How did you clean the plenum and the motor? Solvent? Did you use the dremel tool to get it off? I noticed a leak the other day and I"m trying to gauge if I should take it on. I've only started working on this truck 1 1/2 years ago.
I haven’t read this old thread, but It is unusual for plenums to leak. The only way to confirm there is a leak is by doing a boost leak test. Is that what you did?
on edit: After removing plenums, I stuff a towel in each head to collect debris, then scrape most of the old sealant off with scraper tools. Then a wire wheel on a drill and finally solvent (brake cleaner). Vacuum as much as you can before removing towels and then vacuum intake ports for good measure.
How did you clean the plenum and the motor? Solvent? Did you use the dremel tool to get it off? I noticed a leak the other day and I"m trying to gauge if I should take it on. I've only started working on this truck 1 1/2 years ago.

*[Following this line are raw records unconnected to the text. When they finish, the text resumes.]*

/-- `mmbsr` (R242). -/
def execMmbsr (o : OpRRR) (s : State) : Host.Outcome State Fault Refusal := sparseProduct true o s

/-! ## Accumulators (R248, R249) -/

/-- The value of kind `sk` in column `c` of an accumulator row: 0 INT32, 1 FP32, 2 FP64. -/
def accValue (m : SMap (BitVec 32)) (acc row c sk : Nat) : Value :=
  match sk with
  | 0 => Float.ofInt (if c < 64 then (accElement m acc row c).toInt else 0)
  | 1 => Float.decode Float.f32 (if c < 64 then (accElement m acc row c).toNat else 0)
  | _ => Float.decode Float.f64 (if c < 32 then accPair m acc row c else 0)

/-- `accrd`. Log 43 (DEDUCED). -/
def execAccrd (o : OpRRR) (m : VecMod) (s : State) : Host.Outcome State Fault Refusal :=
  let acc := o.b.toNat
  runPriv ⟨o.st, 0, .lanes, [vDst o.a, ⟨4, acc, true, false⟩, wSrc o.c] ++ maskUse m.mask⟩ needGrant (do
    let c ← readX 0 o.c
    let k ← readK 1 m.mask.toNat
    let row := c.toNat % 64
    let c0 := c.toNat / 64 % 64
    let s ← get
    let wm := s.watermark s.cur acc
    if !bitAt wm 7 && row ≥ fieldAt wm 0 7 then throw .retry
    let dst := tableType (o.imm.getLsbD 4) m.ty
    let t := s.self
    let n := t.effective dst.lane
    let mode := t.roundingMode m.rnd.toNat true
    useLanes dst.lane 0 n
    stepSeeds mode
    let t ← self
    let one := fun (e : Nat) => t.convert dst mode e (accValue t.mtx.accs acc row (c0 + e) (o.imm.toNat % 4))
    setFlags ((List.range n).foldl (fun fl e => if k.getLsbD e then fl ||| (one e).2 else fl) 0)
    writeV o.a dst.lane fun e =>
      if e < n then (if k.getLsbD e then some (one e).1 else if m.zero then some 0 else none) else none) s

/-- `accwm`. -/
def execAccwm (o : OpRR) (s : State) : Host.Outcome State Fault Refusal :=
  runOp ⟨o.st, 0, .lanes, [wDst o.a, ⟨4, o.b.toNat, true, false⟩]⟩ (do
    let s ← get
    writeX o.a (s.watermark s.cur o.b.toNat)) s

/-- `accz`. -/
def execAccz (o : OpR) (s : State) : Host.Outcome State Fault Refusal :=
  let acc := o.a.toNat
  runOp ⟨o.st, 0, .lanes, [⟨4, acc, false, true⟩]⟩ (do
    let s ← get
    if (s.quad (quadOf s.cur)).ops.any fun x => x.sid = s.cur && x.acc = acc then throw .retry
    modSelf fun t => { t.withMark acc 0x40 with
      mtx := { t.mtx with
        accs := t.mtx.accs.filter fun e => e.1 / 4096 ≠ acc
        marks := storeAt 0x40 acc 0x40 t.mtx.marks } }
    modify fun s => { s with badRows := s.badRows.filter fun e => e.1 / 64 ≠ s.cur * 2 + acc }) s

/-! ## Rounds of follow-on commands (R173, R350) -/

/-- Queues of a package: a follow-on names its queue by package id and queue number. -/
def queuesPerPackage : Nat := 2048

/-- A follow-on whose target has ended is discarded: the queue that sent it records that, in this package or another (R350). -/
def followOnGone (f : FollowOn) : M Unit := do
  let s ← get
  if f.queue / queuesPerPackage = s.pkg then recordQueueError (f.queue % queuesPerPackage) cGang 0
  else sendPacket (requestPacket s (f.queue / queuesPerPackage * 2 ^ 41) 8 0 0 (.followOn f) [] false)

/-- The follow-on that an entry of a dispatch queue is. -/
def DispatchEntry.command (e : DispatchEntry) (target : Nat) : FollowOn :=
  { queue := e.followOn.getD 0, target := target, mmt := e.mmt, acc := e.acc, lt := e.lt, rt := e.rt, row0 := e.row0 }

/-- Issues the follow-on at the head of a core's queue. -/
def issueFollowOn (core : Nat) (e : DispatchEntry) : M Unit := do
  let s ← get
  let t := s.strand e.sid
  let charge := s.entryCharge e
  set (s.leaveQueue core)
  if !t.live then followOnGone (e.command (s.fullSid e.sid).toNat)
  else
    let dL := t.desc e.lt
    let dR := t.desc e.rt
    let o := { denseOp s e.sid e.acc e.lt e.sid e.rt e.row0 e.mmt with followOn := e.followOn }
    match denseFault e.mmt dL dR e.row0 with
    | some _ => abortOp (quadOf e.sid) { o with rows := [], gang := none, id := (s.quad (quadOf e.sid)).nextOp } cTdesc
    | none => do
      modify fun s => (s.charge (s.colonyOf e.sid) 0 charge).countCore core 6 charge
      let _ ← issueOp (quadOf e.sid) o
      pure ()

/-- A follow-on command of a quad that may issue in the round under way: its core and entry. -/
def State.readyFollowOn (s : State) (q : Nat) : Option (Nat × DispatchEntry) :=
  (s.quad q).round.findSome? fun c => match (s.core c).queue with
    | e :: _ => if e.followOn.isSome && s.mayIssue c then some (c, e) else none
    | [] => none

/-- Rounds of a quad's dispatch queues as far as follow-on commands take them, at most `n` issues; entries of strands issue
when their instructions do. -/
def dispatchRound (q : Nat) : Nat → M Unit
  | 0 => pure ()
  | n + 1 => do
    modify fun s => s.openRound q
    let s ← get
    match s.readyFollowOn q with
    | none => pure ()
    | some (c, e) => do
      issueFollowOn c e
      dispatchRound q n

end Sys2Proof.Machine
end

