-- ==== Sys2Proof/Machine/Swarm.lean ====
section
/-! DEFINITION. Swarm worklists: die engines, homes, pushes, pops and tasks (R314 to R337). -/

namespace Sys2Proof.Machine

/-! ## Names and state -/

/-- The name of an instance: package id, die and slot. -/
def instName (pkg die slot : Nat) : Nat := pkg * 2048 + die * 256 + slot

/-- An engine: package id times 8 plus die. -/
def engineName (pkg die : Nat) : Nat := pkg * 8 + die

/-- The slots of a handle's cursor (R315): package, die, slot and generation. -/
def handleName (c : Reg) : Nat × Nat × Nat × Nat :=
  let a := Cap.cursor c.val
  (a / 2 ^ 34 % 2 ^ 14, a / 2 ^ 30 % 16, a / 2 ^ 22 % 256, a / 2 ^ 10 % 4096)

/-- A handle's cursor. -/
def handleCursor (pkg die slot gen : Nat) : Nat := pkg * 2 ^ 34 + die * 2 ^ 30 + slot * 2 ^ 22 + gen % 4096 * 2 ^ 10

/-- A home slot of this package. -/
def State.slot (s : State) (die i : Nat) : HomeSlot := lookupD (HomeSlot.free 0) (s.die die).slots i

/-- Changes a home slot. -/
def modSlot (die i : Nat) (f : HomeSlot → HomeSlot) : M Unit := modify fun s =>
  let d := s.die die
  s.withDie die { d with slots := storeAt (HomeSlot.free 0) i (f (s.slot die i)) d.slots }

/-- The items of a die engine. -/
def modItems (die : Nat) (f : List Item → List Item) : M Unit := modify fun s =>
  let d := s.die die
  s.withDie die { d with items := f d.items }

/-- Counted items of an instance (R316). -/
def HomeSlot.counted (h : HomeSlot) : Nat := (h.g.map (·.2)).sum + h.above

/-- Quiescence (R316). -/
def HomeSlot.quiet (h : HomeSlot) : Bool := h.counted = 0 && h.inflight = 0

/-- The bucket of a key. -/
def HomeSlot.bucket (h : HomeSlot) (key : Nat) : Nat := key >>> h.s

/-- The global physical address of a slot's port (R343). -/
def slotPort (pkg die slot : Nat) : Nat := pkg * 2 ^ 41 + 0x1F020000000 + (die * 256 + slot) * 64

/-- The item's instance by home die and slot. -/
def instDie (inst : Nat) : Nat := inst / 256 % 8
def instSlot (inst : Nat) : Nat := inst % 256

/-- Whether a count or a task end of a strand for a home is on its way or waits there, so that a later message of the strand must
not overtake it (R318). -/
def State.worklistBusy (s : State) (sid die i : Nat) : Bool :=
  (s.agenda.any fun e => match e with
    | .countApply c => c.sid = sid && c.home = die && c.slot = i
    | .taskEndApply t => t.sid = sid && t.home = die && t.slot = i
    | _ => false) ||
    (s.slot die i).held.any (fun c => c.sid = sid) || (s.slot die i).ends.any fun t => t.sid = sid

/-- A packet between die engines and homes, to another package. -/
def swarmPacket (s : State) (pkg : Nat) (op : PacketOp) : Packet := requestPacket s (pkg * 2 ^ 41) 11 3 0 op [] false

/-! ## CheckHandle (R315) -/

/-- `CheckHandle` for an identity; `broken` also accepts a broken instance. -/
def checkHandleAs (who : Identity) (c : Reg) (broken : Bool) : M (Nat × Nat × Nat × Nat) := do
  checkCapAs who c Cap.wl [Cap.kWorklist] 1
  let s ← get
  let a := Cap.cursor c.val
  let (pkg, die, i, gen) := handleName c
  raiseIf (a % 1024 ≠ 0 || die ≥ 8) cPerm a
  if pkg = s.pkg then do
    let h := s.slot die i
    raiseIf (!h.used || h.gen ≠ gen) cPerm a
    raiseIf (h.broken && !broken) cPeer (slotPort pkg die i)
  else raiseIf (s.units.lost.contains pkg && !broken) cPeer (slotPort pkg die i)
  pure (pkg, die, i, gen)

/-- `CheckHandle` for the current strand. -/
def checkHandle (c : Reg) (broken : Bool) : M (Nat × Nat × Nat × Nat) := do
  let t ← self
  checkHandleAs t.identity c broken

/-- The scope of an instance; one of another package that this one can use spans the pod. Log 57 (DEDUCED). -/
def State.instScope (s : State) (pkg die i : Nat) : Nat := if pkg = s.pkg then (s.slot die i).scope else 5

/-- Whether a strand lies in the instance of a scope around a home of this package (R298); the home of another package answers
for a strand of a pod job. -/
def State.inInstScope (s : State) (sid pkg die i : Nat) : Bool :=
  if pkg ≠ s.pkg then s.jobOf sid ≠ 0
  else match (s.slot die i).scope with
    | 3 => dieOf sid = die
    | 4 => true
    | _ => match s.colony (s.slot die i).colony with
      | some c => c.job ≠ 0 && s.jobOf sid = c.job
      | none => false
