/-- Launches strands on the given positions. -/
def launchAt (x : ScoutRecord) (r : Ring) (ring : Nat) (c : Colony) (places : List Nat) : M Unit := do
  let s ← get
  let l := x.launch r s ring
  set { s with units := { s.units with
    nextLaunch := l.id + 1, launches := s.units.launches ++ [{ l with left := places.length }] } }
  modify fun s => s.withColony r.colony (some { c with state := .loaded })
  for e in places.zipIdx do
    startOrDefer { sid := e.1, pcc := x.cap r 0, tid := Cap.tenant r.cap.val, w0 := x.cap r 1, w1 := Reg.ofWord (BitVec.ofNat 64 e.2),
                   w2 := Reg.ofWord (BitVec.ofNat 64 places.length), spill := c.spill, launch := l.id, boot := false }

/-- The value that a stop gives to the futures of launches that it keeps from starting (R370). -/
def stoppedValue : Word := BitVec.ofNat 64 (2 ^ 63 + 0xFF)

/-- A launch record (R355). One that a stop of its colony found pending starts nothing (R370). -/
def scoutLaunch (ring : Nat) : M Unit := do
  let s ← get
  match lookupD none s.units.rings ring with
  | none => pure ()
  | some r => do
    let head ← scoutHead r
    match head, s.colony r.colony with
    | some x, some c =>
      if !s.scoutServes r.colony || x.kind = 2 || x.kind = 3 then pure ()
      else do
        countPoll ring r
        let reason := x.reason r
        let free := (strandPositions (x.field 2 2)).filter s.positionFree
        let count := x.field 4 4
        if reason ≠ 0 then rejectRecord ring r x reason
        else if (r.drain + 2 ^ 64 - r.rp) % 2 ^ 64 ≠ 0 && (r.drain + 2 ^ 64 - r.rp) % 2 ^ 64 ≤ 65536 then do
          fillCompletion (x.launch r s ring) stoppedValue
          advanceRing ring r
        else if count = 0 || count > free.length then rejectRecord ring r x 5
        else do
          launchAt x r ring c (free.take count)
          advanceRing ring r
    | _, _ => pure ()

/-- `SCOUT_LAUNCH` (R355). -/
def execScoutLaunch (s : State) : Host.Outcome State Fault Refusal :=
  match s.now with
  | .scoutLaunch ring => runEvent (scoutLaunch ring) s
  | _ => .next s

/-- Whether a strand is at an instruction boundary at which a stop ends it. -/
def Strand.stoppable (t : Strand) : Bool := t.live && t.asked.isEmpty && !t.gangIssued

/-- Ends the strands of a colony that a stop finds at a boundary, and the starts that wait for lanes (R370). -/
def stopStrands (colony : Nat) : M Unit := do
  let s ← get
  for e in s.quads do
    if covers colony e.1 then do
      modQuad e.1 fun v => { v with deferred := [] }
      for q in e.2.deferred do
        endOfLaunch q.launch (some (s.faultValue q.sid 0xFF))
  for sid in s.colonyStrands colony do
    if (s.strand sid).stoppable then endStrand sid (some (s.faultValue sid 0xFF))
  settleStops colony

/-- A stop record (R370), or a stop under way: strands that were not at a boundary are ended now. -/
def scoutStop (ring : Nat) : M Unit := do
  let s ← get
  match s.units.launches.find? (fun l => l.stop && l.ring = ring) with
  | some l => stopStrands l.colony
  | none =>
    match lookupD none s.units.rings ring with
    | none => pure ()
    | some r => do
      let head ← scoutHead r
      match head with
      | none => pure ()
      | some x =>
        if !s.scoutServes r.colony || x.kind ≠ 2 then pure ()
        else do
          countPoll ring r
          let reason := x.reason r
          if reason ≠ 0 then rejectRecord ring r x reason
          else do
            for e in s.units.rings do
              match e.2 with
              | some k =>
                if k.colony = r.colony then do
                  let wp ← ringRead k 0 8
                  let drain := (wp.map leNat).getD k.rp
                  modify fun s => { s with units := { s.units with
                    rings := storeAt none e.1 (some { k with drain := drain }) s.units.rings } }
                else pure ()
              | none => pure ()
            let l := x.launch r s ring
            modify fun s => { s with units := { s.units with
              nextLaunch := l.id + 1, launches := s.units.launches ++ [{ l with stop := true }] } }
            let s ← get
            match lookupD none s.units.rings ring with
            | some k => advanceRing ring k
            | none => pure ()
            stopStrands r.colony
            settleColony r.colony

/-- `SCOUT_STOP` (R370). -/
def execScoutStop (s : State) : Host.Outcome State Fault Refusal :=
  match s.now with
  | .scoutStop ring => runEvent (scoutStop ring) s
  | _ => .next s

/-- Pushes the item of a configure record: the cause with which it fails, or 0 (R319, R370). Log 69 (DESIGN CHOICE). -/
def scoutPush (x : ScoutRecord) (r : Ring) (ring : Nat) : M Nat := do
  let h := x.cap r 0
  let v := x.cap r 1
  let who : Identity := ⟨false, Cap.tenant r.cap.val⟩
  let named ← attempt (do
    let n ← checkHandleAs who h false
    raiseIf (v.tag && !Cap.has v.val Cap.gl) cPerm (Cap.cursor h.val)
    pure n)
  match named with
  | .error (.trap code _ _) => pure code.toNat
  | .error _ => pure cPerm.toNat
  | .ok (pkg, die, i, gen) => do
    let engine := Config.scoutEngine ring % 8
    let key := x.field 8 4
    let ok ← placeItem engine pkg die i gen key (x.field 12 1) v r.colony
    if ok then do
      let s ← get
      sendCount pkg (s.countOf engine die i gen key (s.fullSid (firstSid r.colony)).toNat)
      pure 0
    else pure cWlfull.toNat

/-- A configure record that pushes (R370). -/
def scoutConfigurePush (ring : Nat) : M Unit := do
  let s ← get
  match lookupD none s.units.rings ring with
  | none => pure ()
  | some r => do
    let head ← scoutHead r
    match head with
    | none => pure ()
    | some x =>
      if !s.scoutServes r.colony || x.kind ≠ 3 then pure ()
      else do
        countPoll ring r
        let reason := x.reason r
        if reason ≠ 0 then rejectRecord ring r x reason
        else do
          let code ← scoutPush x r ring
          fillCompletion (x.launch r s ring) (BitVec.ofNat 64 (if code = 0 then 0 else 2 ^ 63 + code))
          advanceRing ring r

/-- `SCOUT_CONFIGURE_PUSH` (R370). -/
def execScoutConfigurePush (s : State) : Host.Outcome State Fault Refusal :=
  match s.now with
  | .scoutConfigurePush ring => runEvent (scoutConfigurePush ring) s
  | _ => .next s

/-! ## What the Scout does next (R369) -/

/-- Rings that hold a record which the Scout may process, ascending, with that record's kind. -/
def State.scoutReady (s : State) : List (Nat × Nat) :=
  s.units.rings.filterMap fun e => match e.2 with
    | some r =>
      if !s.scoutServes r.colony then none
      else match scoutHead r s with
        | .ok (some x) _ => some (e.1, x.kind)
        | _ => none
    | none => none

/-- The Scout's next record by its rounds, or a stop under way that has strands to end. -/
def State.scoutEvent (s : State) : Option Event :=
  match s.units.launches.find? (fun l => l.stop && (s.colonyStrands l.colony).any fun b => (s.strand b).stoppable) with
  | some l => some (.scoutStop l.ring)
  | none =>
    let ready := s.scoutReady
    let (cur, left) := s.units.poll
    let here := ready.find? fun e => e.1 = cur && left > 0
    let later := ready.find? fun e => e.1 > cur
    match (here.orElse fun _ => later).orElse fun _ => ready.head? with
    | none => none
    | some (ring, 2) => some (.scoutStop ring)
    | some (ring, 3) => some (.scoutConfigurePush ring)
    | some (ring, _) => some (.scoutLaunch ring)

end Sys2Proof.Machine
end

I just did my plenums on Tuesday. I replaced mine with RiffRaff billet plenums though. I removed most of the wire harness, to make room to get in there. After removing the Y pipe, I removed the UVCH plugs, IPR plug, CPS plug, Oil temp Plug, IAH plug, alternator connections, and all the connections form the turbo and turbo pedestal will also have to be removed to give you the slack you need to pull the harness back and out of the way. Once this is done, remove your Glow plug solenoid bracket, or the Control module on some trucks from the pass/side plenum and pull the harness back out of the way. (IN MY CASE ONLY BECAUSE I WAS NOT GOING TO REUSE THE OEM PLEUNUMS, SO IT DIDN'T MATTER IF IT GOT BENT IN THE PROCESS). Once I removed the bolts on the Pass/Side I also removed the Hp Oil X over line, pry up the plenum slightly and twist the entire plenum counter clock wise. This broke loose the last bolt under the HPOP on the pass side. I was now able to use an opened end wrench to loosen the bolt enough, to pull out the plenum. I then used a Sawzall to cut the head off the bolt and remove the left over stud. Once I removed the plenums, I stuffed rags in the runners and covered the plenums with duct tape to keep any trash or debris out until I was ready to reinstall the Riffraff plenums. But God forbid you drop a socket or a nut and it falls in the exposed runner. Not good at all. I have a T4 turbo and Reg/Return system, so I did have to remove the fuel lines get access in there as well. I'll be honest, it is a lot of work, but I feel it's worth it, and more so if you've got a leak.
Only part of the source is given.